Decannulation and occurrence of speech evaluation were analyzed with independent group chi-square tests of proportion. Preliminary analysis compared the subjects in each of the 3 cohorts for demographics, severity of illness, and tracheostomy characteristics using chi-square tests for dichotomous or categorical variables and either one-way analysis of variance or the Kruskal-Wallis test for continuous variables. Kruskal-Wallis and chi-square tests of proportion were used for the continuous and dichotomous measures of time until speech evaluation. In addition to the analyses indicating an overall difference among the 3 groups, 3 additional analyses were run using chi-square tests, t tests, or Wilcoxon ranked sum tests for pairwise comparison. Given the multiple testing, a Bonferroni correction was applied, and P < .0125 was considered significant for these analyses.
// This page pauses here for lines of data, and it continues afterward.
/-- BLANKET_MARK (R366, R390). -/
def execBlanketMark (c : Ctx) (p : List Byte) (s : State) : Ans :=
  opBlanketMark.fleet s c p fun s =>
    let k := patchKey (u p 0 1) (sgn p 2 2) (sgn p 4 2)
    if 3 < u p 0 1 then rep s .badParam
    else match s.patch k with
      | none => rep s .wrongState
      | some y =>
        if s.wholeMode then okRep s
        else if y.edit.toNat = u p 6 2 then
          okRep { s with
            mram.blanket.slots := s.mram.blanket.slots.del k
            mram.blanket.dirty := s.mram.blanket.dirty.filter (· != k) }.blanketSettle
        else rep s .wrongState

/-- BLANKET_CLEAR (R359): every cell of a layer NEVER, but with KEEP 1 the EXCLUDED ones. -/
def execBlanketClear (c : Ctx) (p : List Byte) (s : State) : Ans :=
  opBlanketClear.fleet s c p fun s =>
    if 3 < u p 0 1 || 1 < u p 1 1 then rep s .badParam
    else
      let t := s.sec.patches.foldl (fun (v : State) (x : Nat × Patch) =>
        if keyLayer x.1 = u p 0 1 then
          let new := if u p 1 1 = 1 then x.2.cells.filter fun y => y.2 = 3 else []
          (v.editPatch x.1 new (x.2.cells.length - new.length)).loaded x.1
        else v) s
      okRep t.blanketSettle

/-! ### Sections -/

/-- SECTION_DEFINE (R364, R390): in effect from the next slotframe start. -/
def execSectionDefine (c : Ctx) (p : List Byte) (s : State) : Ans :=
  opSectionDefine.fleet s c p fun s =>
    let n := u p 0 1
    let f := u p 1 1
    let k := u p 2 1
    if slotBad n || 128 < f + k then rep s .badParam
    else if !s.bound n then rep s .wrongState
    else
      let x := s.secMach n
      let l := (List.range k).foldl (fun (t : Tab SecLine) i =>
        t.put (f + i) ⟨sgn p (4 + 8 * i) 2, sgn p (6 + 8 * i) 2, sgn p (8 + 8 * i) 2⟩) x.pendLines
      okRep (s.setSecMach n { x with pendLines := l })

/-- SECTION_CFG (R390): LAYER, NSEC, ON_PCT, OFF_PCT, LOOKAHEAD, VMIN, in effect from the next slotframe start. -/
def execSectionCfg (c : Ctx) (p : List Byte) (s : State) : Ans :=
  opSectionCfg.fleet s c p fun s =>
    let n := u p 0 1
    if slotBad n || 3 < u p 1 1 || 128 < u p 2 1 || 100 < u p 3 1 || 100 < u p 4 1 || u p 5 1 < 5 || 20 < u p 5 1 then
      rep s .badParam
    else if !s.bound n then rep s .wrongState
    else okRep (s.setSecMach n { s.secMach n with
      pendCfg := some [u p 1 1, u p 2 1, u p 3 1, u p 4 1, u p 5 1, u p 6 2] })

/-- BLANKET_FREE (R390): a patch some machine's coverage touches within its horizon goes at the next slotframe start. -/
def execBlanketFree (c : Ctx) (p : List Byte) (s : State) : Ans :=
  opBlanketFree.fleet s c p fun s =>
    if rowBad p then rep s .badParam
    else
      let ks := (rowKeys p).filter fun k => (s.patch k).isSome
      let busy := (slots64.filter fun n => s.slotSt n = 2 && 0 < s.nsec n).flatMap s.coverPatches
      let late := ks.filter busy.contains
      okRep ({ s with sec.freeing := (s.sec.freeing ++ late).dedup }.freePatches (ks.filter fun k => !busy.contains k))

/-! ### Fleet axes -/

/-- AXIS_STATUS (R389). -/
def execAxisStatus (c : Ctx) (p : List Byte) (s : State) : Ans :=
  opAxisStatus.fleet s c p fun s =>
    let f := u p 0 1
    if slotBad f then rep s .badParam
    else okRep s ((List.range (min (u p 1 1) (65 - f))).flatMap fun k =>
      words s [(F.MPE_AX_STS_STATE, f - 1 + k), (F.MPE_AX_POS_S, f - 1 + k), (F.MPE_AX_VA_V, f - 1 + k)])

/-- AXIS_LIMITS (R374, R378, R390). -/
def execAxisLimits (c : Ctx) (p : List Byte) (s : State) : Ans :=
  opAxisLimits.fleet s c p fun s =>
    let n := u p 0 1
    let g := fun i => u p (4 + 2 * i) 2
    let inR := fun (x a b : Nat) => a ≤ x && x ≤ b
    if slotBad n || 1 < u p 1 1 || !(inR (g 0) 5 500 && inR (g 6) 5 500 && inR (g 1) 10 2000 && inR (g 3) 10 2000 &&
        g 2 ≤ 800 && inR (g 4) 1 1000 && g 5 ≤ g 4) || g 2 < g 0 || g 3 < g 1 then rep s .badParam
    else if !s.bound n then rep s .wrongState
    else
      let k := n - 1
      let t := ((((s.put F.MPE_AX_LIM_DMAX (g 0) k).put F.MPE_AX_JRK_JMAX (g 1) k).put F.MPE_AX_STOPD_DSTOP (g 2) k).put
        F.MPE_AX_JRK_JSTOP (g 3) k).put F.MPE_AX_SPD_VMAX_M (g 4) k
      let t1 := ((t.put F.MPE_AX_SPD_VREV (g 5) k).put F.MPE_AX_LIM_AMAX (g 6) k).put F.MPE_AX_SPD_REV_OK (u p 1 1) k
      okRep (t1.setAxis n { t1.axis n with limSent := none })

end Sys2Proof.Machine
end

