-- ==== Sys2Proof/Machine/Tick.lean ====
section
/-! DEFINITION. What passes when no command waits: one microsecond of the time-base island's clock (R245, R248, R508; log
entry 2). -/

namespace Sys2Proof.Machine

/-- What a slew moves TMB time by in a microsecond, in units of 2^−32 ns (R248). -/
def State.slewPart (s : State) : Int :=
  let most := s.slewMost
  if s.tmb.slewLeft.natAbs ≤ most then s.tmb.slewLeft
  else if s.tmb.slewLeft < 0 then -(most : Int) else most

/-- TMB time after 250 ticks of TMB_ADDEND and of the slew (R245, R248). -/
def State.timeRuns (s : State) : State :=
  let d := s.slewPart
  let t : State := { s with
    tmb.now := ((s.tmb.now : Int) + 250 * s.tmb.addend + d).toNat, tmb.slewLeft := s.tmb.slewLeft - d
    tmb.moved := s.tmb.moved + d }
  if s.tmb.slewLeft != 0 && t.tmb.slewLeft = 0 then t.flag F.TMB_STS_SLEWING false else t

/-- Milliseconds within the operating second (R508); the second itself is OPERATING_SECOND's. -/
def State.msRuns (s : State) : State :=
  if s.pins.otpRead && s.clk % 1000 = 0 && s.get F.EVR_OPSEC_OPSEC != 0xFFFFFFFF then
    s.put F.EVR_OPMS_OPMS (min 999 (s.get F.EVR_OPMS_OPMS + 1))
  else s

/-- What a microsecond brings to the ports and crossings: the fabric speed measured (R90), TMB time sent to its fabric-side
copy (R98), frames and replies leaving (log entry 57) with what waited for them (R121, R123), WRITEs out of time (R261), and
transfers acknowledged (R80). -/
def State.portsRun (s : State) : State :=
  s.speedTick.snapTime.islandsSend.egress.tpoExpire.leftSettle.crossRest

/-- One microsecond: nothing runs in device reset, and only the freeze timer while FRZ is asserted (R556).
Burns of OTP begun before it end with it (R480, R551; log entry 51). -/
def State.idleTick (s : State) : State :=
  match s.phase with
  | .off | .held _ => s
  | _ =>
    if s.dbg.frozen then { s with dbg.frzUs := s.dbg.frzUs + 1 }
    else
      let t := { s with clk := s.clk + 1 }.msRuns
      let v := if t.pins.refStarted then t.timeRuns else t
      (if v.pins.otpRead then v.burnsEnd (v.bit F.DBG_STS_EN) else v).portsRun

end Sys2Proof.Machine
end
A multivariate logistic regression predicting decannulation was performed using time period/implementation strategy as the key predictor of interest and any other factors showing a univariate relationship with time period or decannulation as covariates. Data were compiled in Excel and transferred to SPSS 21 (IBM, Armonk, New York) for analysis.
Characteristics of the 3 Study Groups
From March 2010 to December 2013, 477 patients met the criteria, with 84 patients excluded due to death or withdrawal of support, leaving 393 subjects available for analysis. Sixty-one were included in the baseline data set, 124 during the period after a tracheostomy service was instituted, and 208 following implementation of the post-tracheostomy care bundle.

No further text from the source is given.